Whatever, I didn’t need to be a mind reader to know I’d most likely failed whatever exam Nathan had just aced.
“Statistics prove you’re safer in a plane than driving in traffic,” Corn-fed said. “You’re a lot more likely to be roadkill than ground jam.”
I stared without love at Mr. Corn-Fed-on-Steroids. His full name, if it was to be believed, was Harvey Rabbit, but Ledger called him Bunny.

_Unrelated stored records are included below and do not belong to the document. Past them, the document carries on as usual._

-- ==== Sys2Proof/Machine/FieldEvents.lean ====
section
/-! DEFINITION. The field lines, the ends of deadlines and timers, and the resets (Chapters 4, 6, 7 and 11). An event that
does not hold changes nothing (log 4). -/
namespace Sys2Proof.Machine

/-! ## Raw lines (R127) -/

/-- The line is one of the nine. -/
def lineOk : Line → Bool
  | .load k => 1 ≤ k && k ≤ Config.standCount
  | .hmd => true

/-- A raw level changes; a part held in reset does not follow it (log 10). -/
def State.rawChange (l : Line) (high : Bool) (s : State) : State :=
  if !lineOk l || (s.line l).raw = high then s
  else
    let s' := s.modLine l (fun x => { x with raw := high })
    if s.inReset then s' else s'.modLine l (LineState.follow s.clock (s.qualTime l))

/-- RAW_LINE_CHANGE (R127, R128). -/
def execRawLineChange (line : Line) (high : Bool) (s : State) : Host.Outcome State Fault Refusal :=
  .next (s.rawChange line high)

/-! ## Qualified edges (R129) -/

/-- The qualified edge a line has due: the line takes the level, and `act` takes the edge with its moment. -/
def State.takeEdge (l : Line) (high : Bool) (act : Clock → State → State) (s : State) : State :=
  match lineOk l, s.edgeDue l high with
  | true, some moment => (act moment (s.modLine l (LineState.qualify high))).evaluate
  | _, _ => s

/-- LOAD_ON (R129, R132): attributed in RUN at stands 1 to N, and level only otherwise. -/
def execLoadOn (k : Nat) (s : State) : Host.Outcome State Fault Refusal :=
  .next (s.takeEdge (.load k) true (fun moment s =>
    if s.mfu.mode = .run ∧ k ≤ s.n then s.loadOn k moment else s))

/-- LOAD_OFF (R129, R134). -/
def execLoadOff (k : Nat) (s : State) : Host.Outcome State Fault Refusal :=
  .next (s.takeEdge (.load k) false (fun moment s =>
    if s.mfu.mode = .run ∧ k ≤ s.n then s.loadOff k moment else s))

/-- HMD_RISING (R129, R130): a commitment in RUN, TRACKING in HALTED, level only in CONFIG. -/
def execHmdRising (s : State) : Host.Outcome State Fault Refusal :=
  .next (s.takeEdge .hmd true (fun moment s =>
    match s.mfu.mode with
    | .config => s
    | .run => s.hmdRising moment
    | .halted => s.latch .tracking))

/-- HMD_FALLING: level only (R129, R130). -/
def execHmdFalling (s : State) : Host.Outcome State Fault Refusal := .next (s.takeEdge .hmd false (fun _ s => s))

/-! ## Deadlines and timers -/

/-- The confirm deadline of a pass has been reached (R51, R67). -/
def State.confirmDue (s : State) (i k : Nat) : Bool :=
  ((s.pass i k).state = .issued || (s.pass i k).state = .rolling) && dueBy (s.pass i k).deadline s.clock

/-- PASS_DEADLINE_EXPIRY (R67). -/
def execPassDeadlineExpiry (slot k : Nat) (s : State) : Host.Outcome State Fault Refusal :=
  .next (if s.confirmDue slot k then (s.expirePass k slot).evaluate else s)

/-- The withdraw deadline of a pass has been reached (R84). -/
def State.withdrawDue (s : State) (i k : Nat) : Bool :=
  (s.pass i k).state = .withdrawn && dueBy (s.pass i k).deadline s.clock

/-- WITHDRAW_TIMEOUT (R17, R84). -/
def execWithdrawTimeout (slot k : Nat) (s : State) : Host.Outcome State Fault Refusal :=
  .next (if s.withdrawDue slot k then (((s.releasePass k slot).latch .overdue).settle).evaluate else s)

/-- SPAN_DEADLINE_EXPIRY (R120). -/
def execSpanDeadlineExpiry (g : Nat) (s : State) : Host.Outcome State Fault Refusal :=
  .next (if dueBy (s.span g).deadline s.clock then (s.expireSpan g).evaluate else s)

/-- The travel deadline of a slot is reached: the head is lost (R139). -/
def State.loseHead (i : Nat) (s : State) : State :=
  (s.setTravel i { (s.piece i).travel with deadline := none, expired := true }).markAndLatch .headLost i

/-- TRAVEL_DEADLINE_EXPIRY (R139). -/
def execTravelDeadlineExpiry (slot : Nat) (s : State) : Host.Outcome State Fault Refusal :=
  .next (if dueBy (s.piece slot).travel.deadline s.clock then (s.loseHead slot).evaluate else s)

/-- The entry spacing timer stops. -/
def State.stopSpacing (s : State) : State := { s with tracking := { s.tracking with spacing := none } }

/-- SPACING_TIMER_END (R141). -/
def execSpacingTimerEnd (s : State) : Host.Outcome State Fault Refusal :=
  .next (if dueBy s.tracking.spacing s.clock then s.stopSpacing.evaluate else s)

/-! ## Resets (R189) -/

/-- The supply is below 1.5 V, or rising from there: no state is kept. -/
def ModeFault.holdPower (m : ModeFault) : ModeFault := { m with heldPower := true, heldSupply := false }
/-- The supply monitor has tripped. -/
def ModeFault.holdSupply (m : ModeFault) : ModeFault := { m with heldSupply := true }
/-- nRESET is low. -/
def ModeFault.holdLine (m : ModeFault) : ModeFault := { m with heldLine := true }

/-- POWER_RESET (R189). -/
def execPowerReset (s : State) : Host.Outcome State Fault Refusal := .next (s.enterReset ModeFault.holdPower)

/-- SUPPLY_RESET (R189). -/
def execSupplyReset (s : State) : Host.Outcome State Fault Refusal := .next (s.enterReset ModeFault.holdSupply)

/-- LINE_RESET (R189). -/
def execLineReset (s : State) : Host.Outcome State Fault Refusal := .next (s.enterReset ModeFault.holdLine)

/-- A condition ends; when it was the last to hold the part, the reset ends with its cause (R189). -/
def State.endCondition (c : ResetCondition) (s : State) : State :=
  if !s.mfu.heldBy c then s
  else
    let s' : State := { s with mfu := s.mfu.unhold c }
    if s'.inReset then s' else s'.afterReset (causeOf c)

/-- RESET_END (R189; log 11). -/
def execResetEnd (ended : ResetCondition) (s : State) : Host.Outcome State Fault Refusal :=
  .next (s.endCondition ended)

end Sys2Proof.Machine
end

“Aren’t you supposed to be invisible?”
Bunny just grinned at me. He and Ledger sat across from me and Nathan in two of the plane’s four passenger rows. Jack had modified the interior so the front and third rows were reversed to face the second and fourth rows, making conversation easier. It also made it a lot harder to ignore one’s fellow passengers.
Thanks a lot, Jack.
To be fair, once Jack realized how deeply I hated flying, he had done his best to reassure me how safe I’d be in his beloved Porter by inundating me with statistics. Factoids involving takeoff and landing performance, payloads, airfoil, and other stuff that rattled around in my head like marbles in an empty can. I paid as much attention as I could, especially in regard to the location of a very tiny bathroom at the back of the plane.
At this point, all I cared about was that the Porter would get us safely from San Diego to Costa Rica and then back again ASAP. The shorter my in-flight incarceration with Joe Ledger and his man-mountain sidekick, the better. They made me feel totally incompetent — and kind of girly — just by their existence.
“So,” I said, desperate to talk about something other than road jam, “other than friends in nose-bleedingly high places, is there a good reason this kid rates such kick-ass escorts?”